Deactivate.
Today was a great day for what it actually was. At seven a.m I awoke upon my own accord in my mom’s bed. (As a grown adult I’ve moved out of my mother’s home and she is now renting my old room so any time I go to see her I stay on the couch or in her room, depending) I had to go to my hometown to get some dental work done as I have been too lazy to find a Dentist where I now reside and have my files transferred. I’m not ready to stop going to my dentist in my hometown. He and his colleagues do great work for a decent price, given I am uninsured.

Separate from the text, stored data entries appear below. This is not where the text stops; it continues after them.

@[simp] theorem timeoutAbort_cmd (s : State) : (timeoutAbort s).cmd = s.cmd := rfl
@[simp] theorem timeoutAbort_en (s : State) : (timeoutAbort s).en = s.en := rfl
@[simp] theorem timeoutAbort_opn (s : State) : (timeoutAbort s).opn = false := rfl
@[simp] theorem timeoutAbort_ready (s : State) : (timeoutAbort s).ready = s.ready := rfl
@[simp] theorem timeoutAbort_busy (s : State) : (timeoutAbort s).busy = s.busy := rfl
@[simp] theorem timeoutAbort_last (s : State) : (timeoutAbort s).last = s.last := rfl
@[simp] theorem timeoutAbort_eTimeout (s : State) : (timeoutAbort s).eTimeout = true := rfl
@[simp] theorem timeoutAbort_eNack (s : State) : (timeoutAbort s).eNack = s.eNack := rfl
@[simp] theorem timeoutAbort_eInit (s : State) : (timeoutAbort s).eInit = s.eInit := rfl
@[simp] theorem timeoutAbort_eGlyph (s : State) : (timeoutAbort s).eGlyph = s.eGlyph := rfl
@[simp] theorem timeoutAbort_eCmd (s : State) : (timeoutAbort s).eCmd = s.eCmd := rfl
@[simp] theorem timeoutAbort_baud (s : State) : (timeoutAbort s).baud = s.baud := rfl
@[simp] theorem timeoutAbort_seq (s : State) : (timeoutAbort s).seq = s.seq := rfl
@[simp] theorem timeoutAbort_ipc (s : State) : (timeoutAbort s).ipc = s.ipc := rfl
@[simp] theorem timeoutAbort_cch (s : State) : (timeoutAbort s).cch = s.cch := rfl
@[simp] theorem timeoutAbort_dix (s : State) : (timeoutAbort s).dix = s.dix := rfl
@[simp] theorem timeoutAbort_pb (s : State) : (timeoutAbort s).pb = s.pb := rfl
@[simp] theorem timeoutAbort_gidx (s : State) : (timeoutAbort s).gidx = s.gidx := rfl
@[simp] theorem timeoutAbort_shr (s : State) : (timeoutAbort s).shr = s.shr := rfl
@[simp] theorem timeoutAbort_bitc (s : State) : (timeoutAbort s).bitc = s.bitc := rfl
@[simp] theorem timeoutAbort_ackl (s : State) : (timeoutAbort s).ackl = s.ackl := rfl
@[simp] theorem timeoutAbort_trace (s : State) : (timeoutAbort s).trace = s.trace ++ [.timeout] := rfl
@[simp] theorem timeoutAbort_php (s : State) : (timeoutAbort s).php = s.php := rfl
@[simp] theorem timeoutAbort_qcnt (s : State) : (timeoutAbort s).qcnt = s.qcnt := rfl
@[simp] theorem timeoutAbort_tmo (s : State) : (timeoutAbort s).tmo = s.tmo := rfl
@[simp] theorem timeoutAbort_sclOe (s : State) : (timeoutAbort s).sclOe = false := rfl
@[simp] theorem timeoutAbort_sdaOe (s : State) : (timeoutAbort s).sdaOe = false := rfl
@[simp] theorem timeoutAbort_par (s : State) : (timeoutAbort s).par = s.par := rfl
@[simp] theorem timeoutAbort_port (s : State) : (timeoutAbort s).port = s.port := rfl
@[simp] theorem timeoutAbort_starts (s : State) : (timeoutAbort s).starts = s.starts := rfl
@[simp] theorem timeoutAbort_bytes (s : State) : (timeoutAbort s).bytes = s.bytes := rfl
@[simp] theorem timeoutAbort_stops (s : State) : (timeoutAbort s).stops = s.stops := rfl
@[simp] theorem timeoutAbort_pulls (s : State) : (timeoutAbort s).pulls = s.pulls := rfl
@[simp] theorem timeoutAbort_grain (s : State) : (timeoutAbort s).grain = s.grain := rfl
@[simp] theorem timeoutAbort_draws (s : State) : (timeoutAbort s).draws = s.draws := rfl
@[simp] theorem timeoutAbort_cycle (s : State) : (timeoutAbort s).cycle = s.cycle := rfl
@[simp] theorem timeoutAbort_ends (s : State) : (timeoutAbort s).ends = s.ends := rfl

@[simp] theorem startDone_cmd (s : State) : (startDone s).cmd = s.cmd := rfl
@[simp] theorem startDone_en (s : State) : (startDone s).en = s.en := rfl
@[simp] theorem startDone_opn (s : State) : (startDone s).opn = true := rfl
@[simp] theorem startDone_ready (s : State) : (startDone s).ready = s.ready := rfl
@[simp] theorem startDone_busy (s : State) : (startDone s).busy = s.busy := rfl
@[simp] theorem startDone_last (s : State) : (startDone s).last = s.last := rfl
@[simp] theorem startDone_eTimeout (s : State) : (startDone s).eTimeout = s.eTimeout := rfl
@[simp] theorem startDone_eNack (s : State) : (startDone s).eNack = s.eNack := rfl
@[simp] theorem startDone_eInit (s : State) : (startDone s).eInit = s.eInit := rfl
@[simp] theorem startDone_eGlyph (s : State) : (startDone s).eGlyph = s.eGlyph := rfl
@[simp] theorem startDone_eCmd (s : State) : (startDone s).eCmd = s.eCmd := rfl
@[simp] theorem startDone_baud (s : State) : (startDone s).baud = s.baud := rfl
@[simp] theorem startDone_seq (s : State) : (startDone s).seq = s.seq := rfl
@[simp] theorem startDone_ipc (s : State) : (startDone s).ipc = s.ipc := rfl
@[simp] theorem startDone_cch (s : State) : (startDone s).cch = s.cch := rfl
@[simp] theorem startDone_dix (s : State) : (startDone s).dix = s.dix := rfl
@[simp] theorem startDone_pb (s : State) : (startDone s).pb = s.pb := rfl
@[simp] theorem startDone_gidx (s : State) : (startDone s).gidx = s.gidx := rfl
@[simp] theorem startDone_shr (s : State) : (startDone s).shr = s.shr := rfl
@[simp] theorem startDone_bitc (s : State) : (startDone s).bitc = s.bitc := rfl
@[simp] theorem startDone_ackl (s : State) : (startDone s).ackl = s.ackl := rfl
@[simp] theorem startDone_trace (s : State) : (startDone s).trace = s.trace ++ [.start] := rfl
@[simp] theorem startDone_php (s : State) : (startDone s).php = s.php := rfl
@[simp] theorem startDone_qcnt (s : State) : (startDone s).qcnt = s.qcnt := rfl
@[simp] theorem startDone_tmo (s : State) : (startDone s).tmo = s.tmo := rfl
@[simp] theorem startDone_sclOe (s : State) : (startDone s).sclOe = s.sclOe := rfl
@[simp] theorem startDone_sdaOe (s : State) : (startDone s).sdaOe = s.sdaOe := rfl
@[simp] theorem startDone_par (s : State) : (startDone s).par = s.par := rfl
@[simp] theorem startDone_port (s : State) : (startDone s).port = s.port := rfl
@[simp] theorem startDone_starts (s : State) : (startDone s).starts = s.starts := rfl
@[simp] theorem startDone_bytes (s : State) : (startDone s).bytes = s.bytes := rfl
@[simp] theorem startDone_stops (s : State) : (startDone s).stops = s.stops := rfl
@[simp] theorem startDone_pulls (s : State) : (startDone s).pulls = s.pulls := rfl
@[simp] theorem startDone_grain (s : State) : (startDone s).grain = s.grain := rfl
@[simp] theorem startDone_draws (s : State) : (startDone s).draws = s.draws := rfl
@[simp] theorem startDone_cycle (s : State) : (startDone s).cycle = s.cycle := rfl
@[simp] theorem startDone_ends (s : State) : (startDone s).ends = s.ends := rfl

@[simp] theorem stopDone_cmd (s : State) : (stopDone s).cmd = s.cmd := rfl
@[simp] theorem stopDone_en (s : State) : (stopDone s).en = s.en := rfl
@[simp] theorem stopDone_opn (s : State) : (stopDone s).opn = false := rfl
@[simp] theorem stopDone_ready (s : State) : (stopDone s).ready = s.ready := rfl
@[simp] theorem stopDone_busy (s : State) : (stopDone s).busy = s.busy := rfl
@[simp] theorem stopDone_last (s : State) : (stopDone s).last = s.last := rfl
@[simp] theorem stopDone_eTimeout (s : State) : (stopDone s).eTimeout = s.eTimeout := rfl
@[simp] theorem stopDone_eNack (s : State) : (stopDone s).eNack = s.eNack := rfl
@[simp] theorem stopDone_eInit (s : State) : (stopDone s).eInit = s.eInit := rfl
@[simp] theorem stopDone_eGlyph (s : State) : (stopDone s).eGlyph = s.eGlyph := rfl
@[simp] theorem stopDone_eCmd (s : State) : (stopDone s).eCmd = s.eCmd := rfl
@[simp] theorem stopDone_baud (s : State) : (stopDone s).baud = s.baud := rfl
@[simp] theorem stopDone_seq (s : State) : (stopDone s).seq = s.seq := rfl
@[simp] theorem stopDone_ipc (s : State) : (stopDone s).ipc = s.ipc := rfl
@[simp] theorem stopDone_cch (s : State) : (stopDone s).cch = s.cch := rfl
@[simp] theorem stopDone_dix (s : State) : (stopDone s).dix = s.dix := rfl
@[simp] theorem stopDone_pb (s : State) : (stopDone s).pb = s.pb := rfl
@[simp] theorem stopDone_gidx (s : State) : (stopDone s).gidx = s.gidx := rfl
@[simp] theorem stopDone_shr (s : State) : (stopDone s).shr = s.shr := rfl
@[simp] theorem stopDone_bitc (s : State) : (stopDone s).bitc = s.bitc := rfl
@[simp] theorem stopDone_ackl (s : State) : (stopDone s).ackl = s.ackl := rfl
@[simp] theorem stopDone_trace (s : State) : (stopDone s).trace = s.trace ++ [.stop] := rfl
@[simp] theorem stopDone_php (s : State) : (stopDone s).php = s.php := rfl
@[simp] theorem stopDone_qcnt (s : State) : (stopDone s).qcnt = s.qcnt := rfl
@[simp] theorem stopDone_tmo (s : State) : (stopDone s).tmo = s.tmo := rfl
@[simp] theorem stopDone_sclOe (s : State) : (stopDone s).sclOe = false := rfl
@[simp] theorem stopDone_sdaOe (s : State) : (stopDone s).sdaOe = false := rfl
@[simp] theorem stopDone_par (s : State) : (stopDone s).par = s.par := rfl
@[simp] theorem stopDone_port (s : State) : (stopDone s).port = s.port := rfl
@[simp] theorem stopDone_starts (s : State) : (stopDone s).starts = s.starts := rfl
@[simp] theorem stopDone_bytes (s : State) : (stopDone s).bytes = s.bytes := rfl
@[simp] theorem stopDone_stops (s : State) : (stopDone s).stops = s.stops := rfl
@[simp] theorem stopDone_pulls (s : State) : (stopDone s).pulls = s.pulls := rfl
@[simp] theorem stopDone_grain (s : State) : (stopDone s).grain = s.grain := rfl
@[simp] theorem stopDone_draws (s : State) : (stopDone s).draws = s.draws := rfl
@[simp] theorem stopDone_cycle (s : State) : (stopDone s).cycle = s.cycle := rfl
@[simp] theorem stopDone_ends (s : State) : (stopDone s).ends = s.ends := rfl
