/-- A divisor programmed by BINIT is positive, so every quarter has a cycle (R14, R112). -/
theorem qdivWord_pos (p : ValidParams) : 0 < (qdivWord p.toParams).toNat := by
  rw [qdivWord_toNat]; exact p.conditions.2.2.1

/-! ### Draws -/

/-- A draw of a start uses up draws and changes nothing else. -/
theorem drawStart_keeps (s : State) : ∃ rs n, (drawStart s).2 = { s with starts := rs, draws := n } := by
  unfold drawStart; split
  · exact ⟨_, s.draws, rfl⟩
  · exact ⟨s.starts, _, rfl⟩

/-- A draw of a byte uses up draws and changes nothing else. -/
theorem drawByte_keeps (s : State) : ∃ rs n, (drawByte s).2 = { s with bytes := rs, draws := n } := by
  unfold drawByte; split
  · exact ⟨_, s.draws, rfl⟩
  · exact ⟨s.bytes, _, rfl⟩

/-- A draw of a stop uses up draws and changes nothing else. -/
theorem drawStop_keeps (s : State) : ∃ rs n, (drawStop s).2 = { s with stops := rs, draws := n } := by
  unfold drawStop; split
  · exact ⟨_, s.draws, rfl⟩
  · exact ⟨s.stops, _, rfl⟩

/-- The answer of a draw depends on the listed draws and the number of free draws taken, and on nothing else. -/
theorem drawByte_congr (s t : State) (hb : t.bytes = s.bytes) (hd : t.draws = s.draws) :
    (drawByte t).1 = (drawByte s).1 := by
  unfold drawByte; rw [hb, hd]; split <;> rfl

theorem drawStart_congr (s t : State) (hb : t.starts = s.starts) (hd : t.draws = s.draws) :
    (drawStart t).1 = (drawStart s).1 := by
  unfold drawStart; rw [hb, hd]; split <;> rfl

theorem drawStop_congr (s t : State) (hb : t.stops = s.stops) (hd : t.draws = s.draws) :
    (drawStop t).1 = (drawStop s).1 := by
  unfold drawStop; rw [hb, hd]; split <;> rfl

theorem drawStart_of_take (s : State) (o : StartOutcome) (h : s.starts.take 1 = [o]) :
    drawStart s = (o, { s with starts := s.starts.drop 1 }) := by
  unfold drawStart; split
  · next x rest e => rw [e] at h ⊢; simp at h; simp [h]
  · next e => rw [e] at h; simp at h

theorem drawByte_of_take (s : State) (o : ByteOutcome) (h : s.bytes.take 1 = [o]) :
    drawByte s = (o, { s with bytes := s.bytes.drop 1 }) := by
  unfold drawByte; split
  · next x rest e => rw [e] at h ⊢; simp at h; simp [h]
  · next e => rw [e] at h; simp at h

theorem drawStop_of_take (s : State) (o : StopOutcome) (h : s.stops.take 1 = [o]) :
    drawStop s = (o, { s with stops := s.stops.drop 1 }) := by
  unfold drawStop; split
  · next x rest e => rw [e] at h ⊢; simp at h; simp [h]
  · next e => rw [e] at h; simp at h

/-! ### The primitives, by the environment's answer -/

/-- What a byte that was acknowledged leaves (R97). -/
theorem xmit_acked (v : Byte) (s : State) (h : (drawByte s).1 = .acked) :
    xmit v s = (.ok, logEvent (.byte v true) (toHold (setAckl false (drawByte (loadShr v s)).2))) := by
  have h' : (drawByte (loadShr v s)).1 = .acked := by rw [← h]; exact drawByte_congr _ _ rfl rfl
  unfold xmit
  rw [show drawByte (loadShr v s) = (.acked, (drawByte (loadShr v s)).2) from Prod.ext h' rfl]
  rfl

/-- What a byte that was not acknowledged leaves: the policy decides the flag and the result (R97, R99). -/
theorem xmit_nacked (v : Byte) (s : State) (h : (drawByte s).1 = .nacked) :
    xmit v s = byteDone v false (drawByte (loadShr v s)).2 := by
  have h' : (drawByte (loadShr v s)).1 = .nacked := by rw [← h]; exact drawByte_congr _ _ rfl rfl
  unfold xmit
  rw [show drawByte (loadShr v s) = (.nacked, (drawByte (loadShr v s)).2) from Prod.ext h' rfl]

/-- A byte that was not acknowledged, under Report (R99). -/
theorem byteDone_report (v : Byte) (s : State) (h : s.par.nackPolicy = .report) :
    byteDone v false s = (.nack, setSticky .busNack (logEvent (.byte v false) (toHold (setAckl true s)))) := by
  simp [byteDone, byteResult, h]

/-- A byte that was not acknowledged, under Ignore (R99). -/
theorem byteDone_ignore (v : Byte) (s : State) (h : s.par.nackPolicy = .ignore) :
    byteDone v false s = (.ok, logEvent (.byte v false) (toHold (setAckl true s))) := by
  simp [byteDone, byteResult, h]

/-- What a byte whose draw is Expired leaves (R97, R98). -/
theorem xmit_expired (v : Byte) (s : State) (h : (drawByte s).1 = .expired) :
    xmit v s = (.timeout, timeoutAbort (drawByte (loadShr v s)).2) := by
  have h' : (drawByte (loadShr v s)).1 = .expired := by rw [← h]; exact drawByte_congr _ _ rfl rfl
  unfold xmit
  rw [show drawByte (loadShr v s) = (.expired, (drawByte (loadShr v s)).2) from Prod.ext h' rfl]

/-- A start whose draw is Free: the start condition, then the address byte (R93). -/
theorem primStart_free (ab : Byte) (s : State) (h : (drawStart s).1 = .free) :
    primStart ab s = xmit ab (startDone (drawStart s).2) := by
  unfold primStart; split <;> simp_all

/-- A start whose draw is Expired (R93, R98). -/
theorem primStart_expired (ab : Byte) (s : State) (h : (drawStart s).1 = .expired) :
    primStart ab s = (.timeout, timeoutAbort (drawStart s).2) := by
  unfold primStart; split <;> simp_all

/-- A stop whose draw is Done (R96). -/
theorem primStop_done (s : State) (h : (drawStop s).1 = .done) : primStop s = (.ok, stopDone (drawStop s).2) := by
  unfold primStop; split <;> simp_all

/-- A stop whose draw is Expired (R96, R98). -/
theorem primStop_expired (s : State) (h : (drawStop s).1 = .expired) :
    primStop s = (.timeout, timeoutAbort (drawStop s).2) := by
  unfold primStop; split <;> simp_all

/-! ### What primitives and procedures leave unchanged -/

/-- What no primitive and no channel procedure changes. -/
structure ChannelFrame (s t : State) : Prop where
  bus : BusFrame s t
  ready : t.ready = s.ready
  busy : t.busy = s.busy
  last : t.last = s.last
  eInit : t.eInit = s.eInit
  seq : t.seq = s.seq
  ipc : t.ipc = s.ipc
  gidx : t.gidx = s.gidx
  ends : t.ends = s.ends
  grows : ∃ evs, t.trace = s.trace ++ evs
  eTimeout : s.eTimeout = true → t.eTimeout = true
  eNack : s.eNack = true → t.eNack = true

Anyway, so I awoke ready to shower, pack up and head back two hours and fifteen minutes, going straight to work from my hometown. I alllways leave myself a decent time barrier to guarantee timeliness. This knowledge does not keep me from freaking out about time until I am undoubtedly certain all is good. This is one of many reasons why I absolutely hate driving anymore. Way too stressful for me even if the distance between point a and b is so very short.
Once I arrived to work (fifteen minutes early) clocked in, was signing onto my designated register for my shift when T asked me if I’d leave an hour earlier than scheduled. They’re cutting everyone’s hours back. Today’s events proved to me why! The store was dead. This is bummer to me. =( I need to finish my chemistry degree!! I need to be in my own secured little nook with just me and my research. My biggest fear is discovering that wont even help me. I don’t know that anything can make me happy. I haven’t been truly happy in a long while. I know I am who/what governs my happiness but I can’t do it all on my own. Maybe I’m the only one? I don’t think I can be though…
What matters most is I don’t give up. I just power through my stagnant stage of seemingly depression. When I got home from work, an hour and forty minutes sooner than expected, I saw my sister had shamelessly left her yard unmowed for far too long. I stormed in, changed and proceeded to mow the lawn. After I mowed the lawn I cleaned out my car, did the dishes, vacuumed downstairs and up, cleaned my room and my bathroom and washed some clothes. All out of anger that my sister is such a lazy slob and also at myself for having slacked so much recently. Rage cleaning works for me. I get shit done. She bought me Hot&sour soup and sauteed garlic sauce steak with white rice as a thanks. I accept that, for now.. =P Also, I thought this was cool, my fortune cookie said this: "Go take a rest; you deserve it." How strrrange?! So, this right here is my rest. =)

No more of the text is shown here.